§ What you are asked to do: Once the line holding "def joinHexbits : List" is found in the listing below, write it out and each later line exactly, up to and including the one holding "(encodeWords Config.golay23 [f.extractLsb'".

§ Exercise input:
-- ==== Sys2Proof/Machine/BodyCodes.lean ====
section
/-! DEFINITION. HDU_DECODE, LDU_DECODE and TDULC_DECODE as R341, R345 and D20 give them: the bits are put in order, every
protected word is decoded, and the hexbits go through their Reed-Solomon code. The parts are configured (Config); so are the
orders of the bits. With each decoder stands its encoder. How the words lie in the ordered bits, and how the parts make up a
payload, is the model's choice (log entry 9). -/

namespace Sys2Proof.Machine

/-- The results of a list of decodings: all of them, or none where one failed (R345, "every word decodes"). -/
def allSome {α : Type} : List (Option α) → Option (List α)
  | [] => some []
  | none :: _ => none
  | some x :: rest =>
    match allSome rest with
    | none => none
    | some xs => some (x :: xs)

/-- `count` words of `n` bits, from position `start` on. -/
def wordsAt (start n count : Nat) (b : List Bool) : List (BitVec n) :=
  (List.range count).map fun i => bitsToBV n (bitsAt (start + n * i) n b)

/-- Decodes `count` words that lie one after the other. -/
def decodeWords {k n d t : Nat} (c : WordCode k n d t) (start count : Nat) (b : List Bool) : Option (List (BitVec k)) :=
  allSome ((wordsAt start n count b).map c.decode)

/-- The words' codewords one after the other. -/
def encodeWords {k n d t : Nat} (c : WordCode k n d t) (data : List (BitVec k)) : List Bool :=
  data.flatMap fun m => bvToBits (c.encode m)

/-! ## HDU and TDULC -/

/-- HDU_DECODE (R345, R348): 36 Golay words of a hexbit each, then the Reed-Solomon code. -/
def hduDecode (b : List Bool) : Option (BitVec 120) :=
  match decodeWords Config.golay18 0 36 (Config.hduOrder.collect b) with
  | none => none
  | some hexbits => Config.rsHdu.decode hexbits

/-- The 648 bits a transmitter sends for 120 header bits. -/
def hduEncode (m : BitVec 120) : List Bool := Config.hduOrder.spread (encodeWords Config.golay18 (Config.rsHdu.encode m))

/-- The two hexbits of a Golay word of a TDULC, the high one first. -/
def hexbitPair (x : BitVec 12) : List Hexbit := [x.extractLsb' 6 6, x.extractLsb' 0 6]

/-- Hexbits joined in pairs. -/
def joinHexbits : List Hexbit → List (BitVec 12)
  | hi :: lo :: rest => (hi ++ lo) :: joinHexbits rest
  | _ => []

/-- TDULC_DECODE (R345, R354): 12 Golay words of two hexbits each, then the Reed-Solomon code. -/
def tdulcDecode (b : List Bool) : Option (BitVec 72) :=
  match decodeWords Config.golay24 0 12 (Config.tdulcOrder.collect b) with
  | none => none
  | some words => Config.rsLc.decode (words.flatMap hexbitPair)

/-- The 288 bits a transmitter sends for a link control word. -/
def tdulcEncode (m : BitVec 72) : List Bool :=
  Config.tdulcOrder.spread (encodeWords Config.golay24 (joinHexbits (Config.rsLc.encode m)))

/-! ## LDU: nine voice frames of 144 bits, 240 bits of link control or encryption sync, 32 bits of low-speed data (R350) -/

/-- The other 121 bits of a voice frame with the configured mask added or taken away. -/
def maskVoice (first : BitVec 12) (rest : List Bool) : List Bool :=
  List.zipWith xor rest (bvToBits (Config.voiceMask first))

/-- A voice frame of 144 bits (R345): four Golay vectors of 12 bits, three Hamming vectors of 11, and seven bits that no code
protects. -/
def voiceDecode (b : List Bool) : Option (BitVec 88) :=
  match Config.golay23.decode (bitsToBV 23 (bitsAt 0 23 b)) with
  | none => none
  | some first =>
    let rest := maskVoice first (b.drop 23)
    match decodeWords Config.golay23 0 3 rest, decodeWords Config.hamming15 69 3 rest with
    | some gs, some hs =>
      some (bitsToBV 88 (bvToBits first ++ gs.flatMap bvToBits ++ hs.flatMap bvToBits ++ bitsAt 114 7 rest))
    | _, _ => none

/-- The 144 bits a transmitter sends for a voice frame. -/
def voiceEncode (f : BitVec 88) : List Bool :=
  let first := f.extractLsb' 76 12
  bvToBits (Config.golay23.encode first) ++
    maskVoice first
      (encodeWords Config.golay23 [f.extractLsb' 64 12, f.extractLsb' 52 12, f.extractLsb' 40 12] ++
        encodeWords Config.hamming15 [f.extractLsb' 29 11, f.extractLsb' 18 11, f.extractLsb' 7 11] ++
          bvToBits (f.extractLsb' 0 7))

/-- The nine voice frames of an LDU's ordered bits. -/
def voiceFrames (b : List Bool) : Option (List (BitVec 88)) :=
  allSome ((List.range 9).map fun j => voiceDecode (bitsAt (144 * j) 144 b))

/-- LDU_DECODE (R345, R350, R352): the voice frames, and the 24 Hamming words through the Reed-Solomon code `rs`,
of a body whose bits are in the order `o`. The low-speed
data are not looked at: no code protects them (D20). -/
def lduDecode {k d t : Nat} (o : BitOrder 1568) (rs : SymbolCode k 24 d t) (b : List Bool) :
    Option (List (BitVec 88) × BitVec k) :=
  let bits := o.collect b
  match voiceFrames bits, decodeWords Config.hamming10 1296 24 bits with
  | some frames, some hexbits =>
    match rs.decode hexbits with
    | some word => some (frames, word)
    | none => none
  | _, _ => none

/-- The 1568 bits a transmitter sends for nine voice frames, a link control or encryption sync word, and low-speed data. -/
def lduEncode {k d t : Nat} (o : BitOrder 1568) (rs : SymbolCode k 24 d t) (frames : List (BitVec 88)) (word : BitVec k)
    (lowSpeed : BitVec 32) : List Bool :=
  o.spread
    (frames.flatMap voiceEncode ++ encodeWords Config.hamming10 (rs.encode word) ++ bvToBits lowSpeed)

end Sys2Proof.Machine
end

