-- ==== Sys2Proof/Decode.lean ====
section
/-! DEFINITION. The decoder on the three dispatch keys of 30_encoding.md R175, total on any word and rejecting by
name; after it the encoder, and the reading of a word numbered as spec/opcode_table.json numbers it. -/

namespace Sys2Proof

/-- A word of one of the three dispatch keys (R175): the NID of a frame as received, the twelve octets of a TSBK
after FEC, a P_CMD word. -/
inductive Key where
  | nid (w : Word64)
  | tsbk (o : Octets12)
  | cmd (w : Word64)
deriving DecidableEq, Repr

/-- Why a word is no instruction. -/
inductive DecodeError where
  /-- No codeword lies within the NID code's capability (R344). -/
  | nidUndecodable
  /-- The NID decodes, but its DUID is reserved (R180). -/
  | reservedDuid (duid : BitVec 4)
  /-- The TSBK's CRC16 does not hold: the unit is invalid (R347, R351). -/
  | crcFailed
  /-- A reserved command code, 0x00 or 0x04-0xFF (R170). -/
  | reservedCommand (code : BitVec 8)
  /-- A SET_GAIN or SET_PPM word with a bit set that its format keeps 0 (R170). -/
  | reservedBits (code : BitVec 8)
deriving DecidableEq, Repr

/-! ## Frame classes -/

/-- The operation a DUID selects (R154, R175); none of a reserved DUID (R180). -/
def dispatchDuid (nac : BitVec 12) (duid : BitVec 4) : Option Instr :=
  if duid = 0x0#4 then some (.frameHdu nac)
  else if duid = 0x3#4 then some (.frameTdu nac)
  else if duid = 0x5#4 then some (.frameLdu1 nac)
  else if duid = 0x7#4 then some (.frameTsdu nac)
  else if duid = 0xA#4 then some (.frameLdu2 nac)
  else if duid = 0xC#4 then some (.framePdu nac)
  else if duid = 0xF#4 then some (.frameTdulc nac)
  else none

/-- A received NID: NID_DECODE, then the DUID (R293). -/
def decodeNid (w : Word64) : Except DecodeError Instr :=
  match Machine.nidDecode w with
  | none => .error .nidUndecodable
  | some (nac, duid) =>
    match dispatchDuid nac duid with
    | none => .error (.reservedDuid duid)
    | some i => .ok i

/-! ## TSBK operations -/

/-- GRP_V_CH_GRANT's fields (R156). -/
def grantOf (lb : Bool) (mfid : BitVec 8) (a : BitVec 64) : Instr :=
  .grpVChGrant lb mfid (a.extractLsb' 56 8) (a.extractLsb' 40 16) (a.extractLsb' 24 16) (a.extractLsb' 0 24)

/-- GRP_V_CH_GRANT_UPDT's fields (R157). -/
def grantUpdtOf (lb : Bool) (mfid : BitVec 8) (a : BitVec 64) : Instr :=
  .grpVChGrantUpdt lb mfid (a.extractLsb' 48 16) (a.extractLsb' 32 16) (a.extractLsb' 16 16) (a.extractLsb' 0 16)

/-- IDEN_UP_VU's fields (R158). -/
def idenUpVuOf (lb : Bool) (mfid : BitVec 8) (a : BitVec 64) : Instr :=
  .idenUpVu lb mfid (a.extractLsb' 60 4) (a.extractLsb' 56 4) (a.extractLsb' 42 14) (a.extractLsb' 32 10)
    (a.extractLsb' 0 32)

/-- IDEN_UP's fields (R159). -/
def idenUpOf (lb : Bool) (mfid : BitVec 8) (a : BitVec 64) : Instr :=
  .idenUp lb mfid (a.extractLsb' 60 4) (a.extractLsb' 51 9) (a.extractLsb' 42 9) (a.extractLsb' 32 10)
    (a.extractLsb' 0 32)

/-- The operation of a valid TSBK, whose CRC is not looked at again: the gate, then the opcode; everything else is
TSBK_OTHER (R400, R181). -/
def dispatchTsbk (o : Octets12) : Instr :=
  let lb := Machine.tsbkLb o
  let mfid := Machine.tsbkMfid o
  let opc := Machine.tsbkOpc o
  let a := Machine.tsbkArgs o
  if Machine.tsbkGate o then
    if opc = 0x00#6 then grantOf lb mfid a
    else if opc = 0x02#6 then grantUpdtOf lb mfid a
    else if opc = 0x34#6 then idenUpVuOf lb mfid a
    else if opc = 0x3D#6 then idenUpOf lb mfid a
    else .tsbkOther lb (Machine.tsbkP o) opc mfid a
  else .tsbkOther lb (Machine.tsbkP o) opc mfid a

/-- The twelve octets of a TSBK: its CRC must hold (R351). -/
def decodeTsbk (o : Octets12) : Except DecodeError Instr :=
  if Machine.crcOk o then .ok (dispatchTsbk o) else .error .crcFailed

/-! ## Commands -/

/-- A P_CMD word (R170). The bits a format keeps 0 must be 0. -/
def decodeCmd (w : Word64) : Except DecodeError Instr :=
  let code := w.extractLsb' 56 8
  if code = 0x01#8 then .ok (.setFreq (w.extractLsb' 0 56))
  else if code = 0x02#8 then
    if w.getLsbD 55 then
      if w.extractLsb' 0 55 = 0#55 then .ok (.setGain .auto) else .error (.reservedBits code)
    else if w.extractLsb' 32 23 = 0#23 then .ok (.setGain (.manual (w.extractLsb' 0 32)))
    else .error (.reservedBits code)
  else if code = 0x03#8 then
    if w.extractLsb' 32 24 = 0#24 then .ok (.setPpm (w.extractLsb' 0 32)) else .error (.reservedBits code)
  else .error (.reservedCommand code)

/-- The decoder. -/
def decode : Key → Except DecodeError Instr
  | .nid w => decodeNid w
  | .tsbk o => decodeTsbk o
  | .cmd w => decodeCmd w

/-! ## The encoder -/

/-- SET_FREQ's word, `0x01 ++ f[55:0]` (R501). -/
def setFreqWord (freq : BitVec 56) : Word64 := 0x01#8 ++ freq

/-- SET_GAIN's word (R502). -/
def setGainWord : Gain → Word64
  | .auto => 0x02#8 ++ (1#1 ++ 0#55)
  | .manual g => 0x02#8 ++ (0#24 ++ g)

/-- SET_PPM's word (R503). -/
def setPpmWord (ppm : BitVec 32) : Word64 := 0x03#8 ++ (0#24 ++ ppm)

/-- A TSBK of its fields, with its CRC (R155, R347). -/
def tsbkWord (lb p : Bool) (opc : BitVec 6) (mfid : BitVec 8) (args : BitVec 64) : Octets12 :=
  Machine.withCrc (BitVec.ofBool lb ++ BitVec.ofBool p ++ opc ++ mfid ++ args)

/-- The word of an instruction, on the key it is dispatched on (R153, R155-R159, R170). -/
def encode : Instr → Key
  | .frameHdu nac => .nid (Machine.nidEncode nac 0x0#4)
  | .frameTdu nac => .nid (Machine.nidEncode nac 0x3#4)
  | .frameLdu1 nac => .nid (Machine.nidEncode nac 0x5#4)
  | .frameTsdu nac => .nid (Machine.nidEncode nac 0x7#4)
  | .frameLdu2 nac => .nid (Machine.nidEncode nac 0xA#4)
  | .framePdu nac => .nid (Machine.nidEncode nac 0xC#4)
  | .frameTdulc nac => .nid (Machine.nidEncode nac 0xF#4)
  | .grpVChGrant lb mfid svc chan tg src => .tsbk (tsbkWord lb false 0x00#6 mfid (svc ++ chan ++ tg ++ src))
  | .grpVChGrantUpdt lb mfid chanA tgA chanB tgB =>
    .tsbk (tsbkWord lb false 0x02#6 mfid (chanA ++ tgA ++ chanB ++ tgB))
  | .idenUpVu lb mfid iden bwvu tx spacing base =>
    .tsbk (tsbkWord lb false 0x34#6 mfid (iden ++ bwvu ++ tx ++ spacing ++ base))
  | .idenUp lb mfid iden bw tx spacing base =>
    .tsbk (tsbkWord lb false 0x3D#6 mfid (iden ++ bw ++ tx ++ spacing ++ base))
  | .tsbkOther lb p opc mfid args => .tsbk (tsbkWord lb p opc mfid args)
  | .setFreq freq => .cmd (setFreqWord freq)
  | .setGain gain => .cmd (setGainWord gain)
  | .setPpm ppm => .cmd (setPpmWord ppm)

/-! ## Words numbered as spec/opcode_table.json numbers them (log entry 10) -/

/-- The first twelve octets of 16-bit words numbered from the least significant word: word `k` of `w` holds octets
`2k` and `2k + 1`, the even one in its high half ("the 16 bits o[0]:o[1]"). Octets 10 and 11 are the CRC. -/
def tableTsbk (w : Nat) : Octets12 :=
  let word := fun k : Nat => BitVec.ofNat 16 (w / 2 ^ (16 * k))
  Machine.withCrc (word 0 ++ word 1 ++ word 2 ++ word 3 ++ word 4)

/-- The NID whose NAC and DUID are those of a table word: its parity is the code's. -/
def tableNid (w : Nat) : Word64 :=
  let x := BitVec.ofNat 64 w
  Machine.nidEncode (x.extractLsb' 52 12) (x.extractLsb' 48 4)

/-- A 64-bit word is read as a command where it is one, and as a NID otherwise; a shorter or longer one holds the
first octets of a TSBK. -/
def tableKey (nbits w : Nat) : Key :=
  if nbits = 64 then
    match decodeCmd (BitVec.ofNat 64 w) with
    | .ok _ => .cmd (BitVec.ofNat 64 w)
    | .error _ => .nid (tableNid w)
  else .tsbk (tableTsbk (w % 2 ^ nbits))

/-- The instruction the decoder reads from a table word. -/
def decodeTableWord (nbits w : Nat) : Option Instr :=
  match decode (tableKey nbits w) with
  | .ok i => some i
  | .error _ => none

end Sys2Proof
end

§ Output for this exercise:
def joinHexbits : List Hexbit → List (BitVec 12)
  | hi :: lo :: rest => (hi ++ lo) :: joinHexbits rest
  | _ => []

/-- TDULC_DECODE (R345, R354): 12 Golay words of two hexbits each, then the Reed-Solomon code. -/
def tdulcDecode (b : List Bool) : Option (BitVec 72) :=
  match decodeWords Config.golay24 0 12 (Config.tdulcOrder.collect b) with
  | none => none
  | some words => Config.rsLc.decode (words.flatMap hexbitPair)

/-- The 288 bits a transmitter sends for a link control word. -/
def tdulcEncode (m : BitVec 72) : List Bool :=
  Config.tdulcOrder.spread (encodeWords Config.golay24 (joinHexbits (Config.rsLc.encode m)))

/-! ## LDU: nine voice frames of 144 bits, 240 bits of link control or encryption sync, 32 bits of low-speed data (R350) -/

/-- The other 121 bits of a voice frame with the configured mask added or taken away. -/
def maskVoice (first : BitVec 12) (rest : List Bool) : List Bool :=
  List.zipWith xor rest (bvToBits (Config.voiceMask first))

/-- A voice frame of 144 bits (R345): four Golay vectors of 12 bits, three Hamming vectors of 11, and seven bits that no code
protects. -/
def voiceDecode (b : List Bool) : Option (BitVec 88) :=
  match Config.golay23.decode (bitsToBV 23 (bitsAt 0 23 b)) with
  | none => none
  | some first =>
    let rest := maskVoice first (b.drop 23)
    match decodeWords Config.golay23 0 3 rest, decodeWords Config.hamming15 69 3 rest with
    | some gs, some hs =>
      some (bitsToBV 88 (bvToBits first ++ gs.flatMap bvToBits ++ hs.flatMap bvToBits ++ bitsAt 114 7 rest))
    | _, _ => none

/-- The 144 bits a transmitter sends for a voice frame. -/
def voiceEncode (f : BitVec 88) : List Bool :=
  let first := f.extractLsb' 76 12
  bvToBits (Config.golay23.encode first) ++
    maskVoice first
      (encodeWords Config.golay23 [f.extractLsb' 64 12, f.extractLsb' 52 12, f.extractLsb' 40 12] ++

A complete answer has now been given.